Can anyone offer an opinion on this HP laptop? Thanks!


----------



## Cholly (Mar 22, 2004)

Clark Kent said:


> Still trying to narrow down the search. It's funny how many people just shout out Mac to me when I say I want a laptop. I think that the HP Pavilion dv7-6c90us meets my needs, but I don't know anyone that has an HP.
> 
> Can anyone offer an opinion on this HP laptop? Thanks!


Reviews on this computer have been highly favorable from many sites. Do a google search on the model number and you'll get to see them. Far cry from the sub $500 computer you were first seeking.


----------



## Clark Kent (May 1, 2007)

Read the reviews but nothing beats a friend's two cents. As for the budget, the more I looked into laptops, the better machine I kept looking at. This HP has a good screen, good speed, and a blu ray. Just wanted to know if anyone here has had an HP because I haven't.


----------



## olguy (Jan 9, 2006)

I had a 17" HP lap top for over a year and my grandson has had it for nearly 2 years and never a problem. I have a desk top and an all-in-one both by HP and no problems. I would not hesitate to get another HP should the need arise.


----------



## phrelin (Jan 18, 2007)

olguy said:


> I had a 17" HP lap top for over a year and my grandson has had it for nearly 2 years and never a problem. I have a desk top and an all-in-one both by HP and no problems. I would not hesitate to get another HP should the need arise.

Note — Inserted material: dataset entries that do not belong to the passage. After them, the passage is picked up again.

/-! ### setRes0to6 -/

@[simp] theorem State.setRes0to6_params (s : State) (v0 v1 v2 v3 v4 v5 v6 : Nat) : (s.setRes0to6 v0 v1 v2 v3 v4 v5 v6).params = s.params := rfl
@[simp] theorem State.setRes0to6_version (s : State) (v0 v1 v2 v3 v4 v5 v6 : Nat) : (s.setRes0to6 v0 v1 v2 v3 v4 v5 v6).version = s.version := rfl
@[simp] theorem State.setRes0to6_level (s : State) (v0 v1 v2 v3 v4 v5 v6 : Nat) : (s.setRes0to6 v0 v1 v2 v3 v4 v5 v6).level = s.level := rfl
@[simp] theorem State.setRes0to6_arg0 (s : State) (v0 v1 v2 v3 v4 v5 v6 : Nat) : (s.setRes0to6 v0 v1 v2 v3 v4 v5 v6).arg0 = s.arg0 := rfl
@[simp] theorem State.setRes0to6_arg1 (s : State) (v0 v1 v2 v3 v4 v5 v6 : Nat) : (s.setRes0to6 v0 v1 v2 v3 v4 v5 v6).arg1 = s.arg1 := rfl
@[simp] theorem State.setRes0to6_arg2 (s : State) (v0 v1 v2 v3 v4 v5 v6 : Nat) : (s.setRes0to6 v0 v1 v2 v3 v4 v5 v6).arg2 = s.arg2 := rfl
@[simp] theorem State.setRes0to6_arg3 (s : State) (v0 v1 v2 v3 v4 v5 v6 : Nat) : (s.setRes0to6 v0 v1 v2 v3 v4 v5 v6).arg3 = s.arg3 := rfl
@[simp] theorem State.setRes0to6_res (s : State) (v0 v1 v2 v3 v4 v5 v6 : Nat) : (s.setRes0to6 v0 v1 v2 v3 v4 v5 v6).res = ⟨BitVec.ofNat 32 v0, BitVec.ofNat 32 v1, BitVec.ofNat 32 v2, BitVec.ofNat 32 v3, BitVec.ofNat 32 v4, BitVec.ofNat 32 v5, BitVec.ofNat 32 v6, s.res.res7⟩ := rfl
@[simp] theorem State.setRes0to6_status (s : State) (v0 v1 v2 v3 v4 v5 v6 : Nat) : (s.setRes0to6 v0 v1 v2 v3 v4 v5 v6).status = s.status := rfl
@[simp] theorem State.setRes0to6_pending (s : State) (v0 v1 v2 v3 v4 v5 v6 : Nat) : (s.setRes0to6 v0 v1 v2 v3 v4 v5 v6).pending = s.pending := rfl
@[simp] theorem State.setRes0to6_bsb0 (s : State) (v0 v1 v2 v3 v4 v5 v6 : Nat) : (s.setRes0to6 v0 v1 v2 v3 v4 v5 v6).bsb0 = s.bsb0 := rfl
@[simp] theorem State.setRes0to6_bsb1 (s : State) (v0 v1 v2 v3 v4 v5 v6 : Nat) : (s.setRes0to6 v0 v1 v2 v3 v4 v5 v6).bsb1 = s.bsb1 := rfl
@[simp] theorem State.setRes0to6_segs (s : State) (v0 v1 v2 v3 v4 v5 v6 : Nat) : (s.setRes0to6 v0 v1 v2 v3 v4 v5 v6).segs = s.segs := rfl
@[simp] theorem State.setRes0to6_segCount (s : State) (v0 v1 v2 v3 v4 v5 v6 : Nat) : (s.setRes0to6 v0 v1 v2 v3 v4 v5 v6).segCount = s.segCount := rfl
@[simp] theorem State.setRes0to6_dataRam (s : State) (v0 v1 v2 v3 v4 v5 v6 : Nat) : (s.setRes0to6 v0 v1 v2 v3 v4 v5 v6).dataRam = s.dataRam := rfl
@[simp] theorem State.setRes0to6_frameRam (s : State) (v0 v1 v2 v3 v4 v5 v6 : Nat) : (s.setRes0to6 v0 v1 v2 v3 v4 v5 v6).frameRam = s.frameRam := rfl
@[simp] theorem State.setRes0to6_candRam (s : State) (v0 v1 v2 v3 v4 v5 v6 : Nat) : (s.setRes0to6 v0 v1 v2 v3 v4 v5 v6).candRam = s.candRam := rfl
@[simp] theorem State.setRes0to6_symRam (s : State) (v0 v1 v2 v3 v4 v5 v6 : Nat) : (s.setRes0to6 v0 v1 v2 v3 v4 v5 v6).symRam = s.symRam := rfl
@[simp] theorem State.setRes0to6_draws (s : State) (v0 v1 v2 v3 v4 v5 v6 : Nat) : (s.setRes0to6 v0 v1 v2 v3 v4 v5 v6).draws = s.draws := rfl
@[simp] theorem State.setRes0to6_rstLow (s : State) (v0 v1 v2 v3 v4 v5 v6 : Nat) : (s.setRes0to6 v0 v1 v2 v3 v4 v5 v6).rstLow = s.rstLow := rfl
@[simp] theorem State.setRes0to6_hostQueue (s : State) (v0 v1 v2 v3 v4 v5 v6 : Nat) : (s.setRes0to6 v0 v1 v2 v3 v4 v5 v6).hostQueue = s.hostQueue := rfl
@[simp] theorem State.setRes0to6_response (s : State) (v0 v1 v2 v3 v4 v5 v6 : Nat) : (s.setRes0to6 v0 v1 v2 v3 v4 v5 v6).response = s.response := rfl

We also have four HP lap tops, two over four years old. And my wife and I are using HP desktops, which is the brand we went to when I quit assembling ours from parts.

No complaints here. But I did buy my granddaughter an Asus which seems to be working fine (except when she sat on it).


----------



## Marlin Guy (Apr 8, 2009)

I just setup a new Lenovo for someone last week, and that thing was FAST!
Using their boot optimizer, I got it down to 26 seconds from button push to usable desktop. And that is with MS Security Essentials on it. Not a high end machine either.

Their backup software also allows you to create restore disks from either the original factory state or the current state. Most won't let you do current state, and some like HP limit recovery disk creation to one time only.


----------



## BAHitman (Oct 24, 2007)

HP, Dell, Acer, Lenovo, Toshiba... does not really matter except personal taste... the laptops are all made in the same chinese factories by companies like Quanta, Wistron, Foxconn, Compal, etc...

The only thing that sets one apart from the other is the choice of materials used in the case, and if/how well it gets tested...

I would say currently, HP is doing about the best job because they learned what Dell has forgotten in regards to testing before it ships... 

Since I left Dell (used to work there in product development), I am using HP's and they seem to be made from materials that stay together. 

Nothing beats going to a store and putting your hands on the display models to get a feel for things like the keyboard, toucphad, and getting a look at the screen... then either buy from there, or find the same model cheaper online...


----------



## drded (Aug 23, 2006)

I've been using Lenovo for the past 5 years and have no complaints. My current model is a G550 which Office Depot had on sale for $399 right before school started.

LED display, Windows 7 64-bit, LAN and built-in wi-fi. Fast at booting up and has been completely reliable.

Dave


----------



## jdskycaster (Sep 1, 2008)

I have repaired just about everything from HP to Lenovo to Asus to Dell to Apple etc. While I agree that construction is a key factor how you handle them is more important. A $499 HP is not constructed any better than a Lenovo or Asus or Dell. They are all bare bones and need to be handled with care.

You also are not limited to Windows or Mac. If you are going sub $500 get one that is hardware driver compatible with Linux. Ubuntu is rapidly becoming very popular and includes everything you need from the perspective of a slick and user friendly desktop environment while including essential productivity applications. This allows you to get a bit more hardware performance or build quality as the OS is free. As stated by an earlier poster I have also taken several Dell enterprise class laptops (metal chassis, solid build) with older processor revs and loaded them up with Ubuntu and they are blazing fast and super rugged.


----------



## Clark Kent (May 1, 2007)

I appreciate all of the advice. Thanks everyone. 

Seems like the HP dv7-6c90us should more than cover what I need. One person Sid the 5400 rpm wasn't a good thing, but I cannot imagine it's so slow that it's a deal breaker.


----------